I use the ‘include your sofa’ experimental feature, which allows me to draw more of my room as a gamespace (I could have made it as big before, but then I’d have no warning where the sofa is). You could do this with your chair. Note, is is extremely helpful to add a chair or sofa in the overallspace, rather than drawing the guardian around it, since most of the time your flailing would be above it, and so you don’t lose that space, and since it’s soft banging your legs into it isn’t terrible.

I think the Oculus can recognize a few guardian zones around the house.

I had bigger Warby Parker hipster-ish glasses and it was a tight fit even with the glasses spacer, but it still worked well enough. Now I have a smaller / shorter pair of glasses and they fit perfectly.

No, it should only light up when you get close to the edges. Check the settings, I don’t recall anything to ‘always show’ but who knows… Worst comes to worst, you can reset and remake it pretty quick (which you do need to do occasionally as Quest still seems to forget sometimes). There are also advanced options for sensitivity.

As mentioned, just enable the experimental feature to add the recliner and it will show up as an outline in VR, and automatically switch to a stationary non-boundary mode when you sit there. Super feature!

Yes, you can have multiple boundaries, and Quest should switch between them automatically.

There’s also an experimental option to switch pass-through on when you leave a boundary, makes it easier to wander between them without removing the headset (or maybe this is default now, unsure)

You don’t need wireless on the desktop PC - if the PC is wired to the router, that’s probably better. As long as you have a decent modern Wifi, and Quest is not too far from it, it’s really easy to get going.

It comes with four volumes, an extras pack, and the Camelia pack, all included. Those 6 packs include 37 of the best tracks in the game. The campaign is relatively lengthy and a really great way to learn the game and develop skill. (I wish they had one-off scored challenges similar to some of the campaign levels.) Once you beat the campaign, you’ll be ready to play most tracks on Expert, and the game is really designed to sit at the Expert/Expert+ level. Available add-on packs (I have them all):

  • Monstercat (must have)
  • Imagine Dragons (meh)
  • Panic at the Disco (meh, though Greatest Showman is a really fun track)
  • Rocket League (must have)
  • Green Day (boring)
  • Timbaland (pretty good)
  • Linkin Park (ok)
  • BTS (pretty good)
  • Interscope (meh)
  • Skrillex (ok)
  • Billie Eilish (ok)

You don’t need any of the add-on packs. There’s plenty of content in the base game. But if you really like an artist grab their pack. And if you just want to get one pack, I think as far as track quality goes, the Monstercat pack has never been beaten. Green Day is the worst: boring and unimaginative patterns, though it’s fun to hear their songs. I wish they’d do a guitar blues or jazz pack. I think solos could be pretty fun. The different packs do kind of emphasize different pattern styles. The Imagine Dragons pack, for instance, is pretty repetitive, but has some difficult and unique crossing patterns that, when mastered, really help you move up to Expert+.

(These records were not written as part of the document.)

-- ==== Sys2Proof/Word.lean ====
section
/-! DEFINITION. The word types of the module and the plainest operations on them. Records (slots, descriptors,
completions) are bit vectors numbered as 00 R1 numbers bytes: the byte at the lowest offset holds the least
significant bits, so bytes a to b of a record are bits [8b+7:8a]. -/

namespace Sys2Proof

/-- One byte. -/
abbrev Byte := BitVec 8
/-- A 16-bit value. -/
abbrev Half := BitVec 16
/-- A 32-bit value: counters, unit IDs, local addresses. -/
abbrev Word := BitVec 32
/-- A 64-bit value: registers and completion words. -/
abbrev DWord := BitVec 64
/-- Sparse byte memory: addresses strictly rising, no entry equal to the byte an unlisted address reads as. -/
abbrev Mem := List (Nat × Byte)
/-- A sparse table by key, keys strictly rising. -/
abbrev Tbl (α : Type) := List (Nat × α)

/-- Counters saturate at 0xFFFF_FFFF (04 R113, 06 R172, 07 R192, 08 R220, 10 R275, 12 R307). -/
def satAdd32 (c : Word) (n : Nat) : Word :=
  if c.toNat + n < 4294967295 then BitVec.ofNat 32 (c.toNat + n) else 0xFFFFFFFF

end Sys2Proof
end

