-- ==== Sys2Proof/Syntax.lean ====
section
/-! DEFINITION. The commands of the block: one constructor per row of the opcode table, with the operands a row carries.
Operands name parts of the module, or carry what a physical event shows (a decode, a comparison, a sensor value). -/

namespace Sys2Proof

/-- Half of a 64-bit BAR0 register an access covers (12 R307). -/
inductive RegHalf where
  | full | lo | hi
  deriving DecidableEq, Repr

/-- Where a register write goes: an atoll register (Table 3-3 offsets), a scalar core CSR (Table 5-1), a shoal, isle or
strait die register, a die's fault collector, or BAR0. -/
inductive RegName where
  | atoll (g : Fin 320) (off : Nat)
  | csr (g : Fin 320) (core : Fin 2) (num : Nat)
  | shoal (h : Fin 16) (off : Nat)
  | isle (d : Fin 8) (off : Nat)
  | strait (s : Fin 6) (off : Nat)
  | collector (node : Fin 32) (off : Nat)
  | bar0 (off : Nat) (half : RegHalf)
  deriving DecidableEq, Repr

/-- Result of the retire comparison of a lockstep pair, or of a sequencer's duplicated control (03 R74, Table 10-1). -/
inductive CompareOutcome where
  | pass
  | mismatch (point : Fin 6) (v0 v1 : DWord)
  deriving DecidableEq, Repr

/-- Result of the symbol decode of a word that is read (06 R148, R151). `linkEcc` is a DRAM read with link ECC events (Table
6-3): how many, the symbols its retried decode corrects, and whether no data came back. `miscorrected` is an error in three
symbols of a DRAM word that the decoder of mode 0 takes for another codeword, with the data of that codeword. -/
inductive Decoded where
  | clean
  | corrected (symbols : Nat)
  | uncorrectable (symbols : Nat)
  | linkEcc (events symbols : Nat) (lost : Bool)
  | miscorrected (symbols : Nat) (word : BitVec 512)
  deriving DecidableEq, Repr

/-- Who makes a lagoon access. A scalar core's load names its destination register. -/
inductive Requester where
  | core (c : Fin 2) (rd : Fin 32)
  | matrix (e : Fin 4)
  | vector (v : Fin 2)
  | bank
  | dma
  | manager
  deriving DecidableEq, Repr

/-- A neighbour request: a read of n bytes, or a write under a format tag. -/
inductive NbrAccess where
  | read (n : Nat)
  | write (tag : BitVec 5) (data : List Byte)
  deriving DecidableEq, Repr

/-- Result of a tile op's checks: `what` is 0 checksum row, 1 checksum column, 2 residue (Table 10-11). -/
inductive TileCheck where
  | pass
  | fail (what : Fin 3) (row col : Half)
  deriving DecidableEq, Repr

/-- Who issues a cache command: a sequencer's CACHE entry has put it at the port, or the manager core does. -/
inductive CacheIssuer where
  | seq (u : Fin 6)
  | manager
  deriving DecidableEq, Repr

/-- Where an arriving queue entry comes from: an incoming lane or the atoll's own units. -/
inductive EntrySource where
  | lane (i : Fin 8)
  | own
  deriving DecidableEq, Repr

/-- A word the SRAM scrubber reads. -/
inductive SramWord where
  | lagoon (g : Fin 320) (word : Nat)
  | staging (h : Fin 16) (word : Nat)
  deriving DecidableEq, Repr

/-- What starts a channel retirement (06 R168). -/
inductive RetireCause where
  | uncorrectable
  | corrections
  | command
  | resetCheck
  deriving DecidableEq, Repr

/-- What happens to the packet at the head of a router's input, or a packet put into the mesh. -/
inductive MeshEvent where
  | inject (src dst : Nat) (cls : Fin 4) (payload : List Byte)
  | forward
  | crcFail
  deriving DecidableEq, Repr

/-- An on-die or die-to-die link (07 R180). -/
inductive OnDieLink where
  | mesh (d : Fin 8) (x : Fin 10) (y : Fin 4) (dir : Fin 4)
  | isthmus (d : Fin 8) (row : Fin 4)
  | port (kind : Fin 4) (die : Fin 16) (group : Fin 7) (sub : Fin 6)
  | causeway (a b : Fin 32)
  deriving DecidableEq, Repr

/-- The body of a fabric codeword: its sequence control and its payload, as FEC and CRC leave them. -/
inductive FecResult where
  | good (corrected : Nat)
  | uncorrectable
  deriving DecidableEq, Repr

/-- A received fabric codeword (08 R195, R196). -/
structure Codeword where
  ctrl : BitVec 32
  body : List Byte
  fec : FecResult
  deriving DecidableEq, Repr

/-- Measurements of one port in a telemetry sample (08 R218). -/
structure PortSample where
  words : List Word
  deriving DecidableEq, Repr

/-- Names a running collective. -/
structure CollKey where
  jobTag : Word
  collId : Half
  step : Word
  deriving DecidableEq, Repr

/-- Result of a patrol micro-test or of a suite (10 R253-R256, Table 10-11). -/
inductive PatrolResult where
  | pass
  | fail (unit : Word) (test : Byte) (word : Word) (expected observed : DWord)
  deriving DecidableEq, Repr

/-- What the tests of a timeline find (14 R350, R353, Tables 14-2, 14-3, 14-5): failing units with the fault class of the
test, units that fail only at the raised clock, staging banks
(shoal die, bank) and bays that fail their test, channels that do not train or fail the check after self-refresh, trained
lanes of each link (bit 0 lane 0), hub checks, control processors that pass, running hub watchdogs, and the strap pins. -/
structure BringUp where
  failingUnits : List (Word × Half)
  raisedFails : List Word
  failingBanks : List (Nat × Nat)
  failingChannels : List Nat
  linkLanes : List (Nat × Nat)
  hubSecure : BitVec 2
  hubProcessors : BitVec 8
  hubWatchdogs : BitVec 2
  strap : BitVec 4
  deriving DecidableEq, Repr

/-- A core that takes broadcast firmware (14 R352). -/
inductive FwCore where
  | manager (node : Fin 32)
  | scalar (g : Fin 320) (core : Fin 2)
  deriving DecidableEq, Repr

/-- What a region asks the current ledger for (15 R372). -/
inductive LedgerTarget where
  | step (level : Fin 4)
  | off
  | on
  deriving DecidableEq, Repr

/-- An SPDM request message (16 R402). -/
structure SpdmRequest where
  session : Nat
  param1 : Byte
  param2 : Byte
  payload : List Byte
  authOk : Bool
  deriving DecidableEq, Repr

/-- A PLDM firmware update command (17 R407). -/
structure PldmFwCommand where
  code : Byte
  payload : List Byte
  deriving DecidableEq, Repr

/-- An I3C common command code with its data (17 R406). -/
structure I3cCcc where
  code : Byte
  data : List Byte
  deriving DecidableEq, Repr

/-- Rate the host link trained at (12 R301). -/
inductive HostRate where
  | gt64 | gt32 | lower
  deriving DecidableEq, Repr

/-- Whether the host may cache the line it reads, and whether it may come to hold it modified (12 R305). -/
inductive HostCacheUse where
  | uncached | shared | exclusive
  deriving DecidableEq, Repr

/-- An IDE_KM message (12 R301). -/
inductive IdeKm where
  | query
  | keyProg (slot : Byte) (key : BitVec 256)
  | setGo (slot : Byte)
  | setStop (slot : Byte)
  deriving DecidableEq, Repr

This is how it has worked since the first Quest was released. The experimental feature is/was the double-tap to activate passthrough.

Yeah, if your PC is not wired to the router, the wireless experience to the Quest headset will suffer. The Quest never communicates wirelessly directly to the PC; it’s always through a router. When both legs (PC-router and router-Quest) are wireless, bandwidth and lag suffer.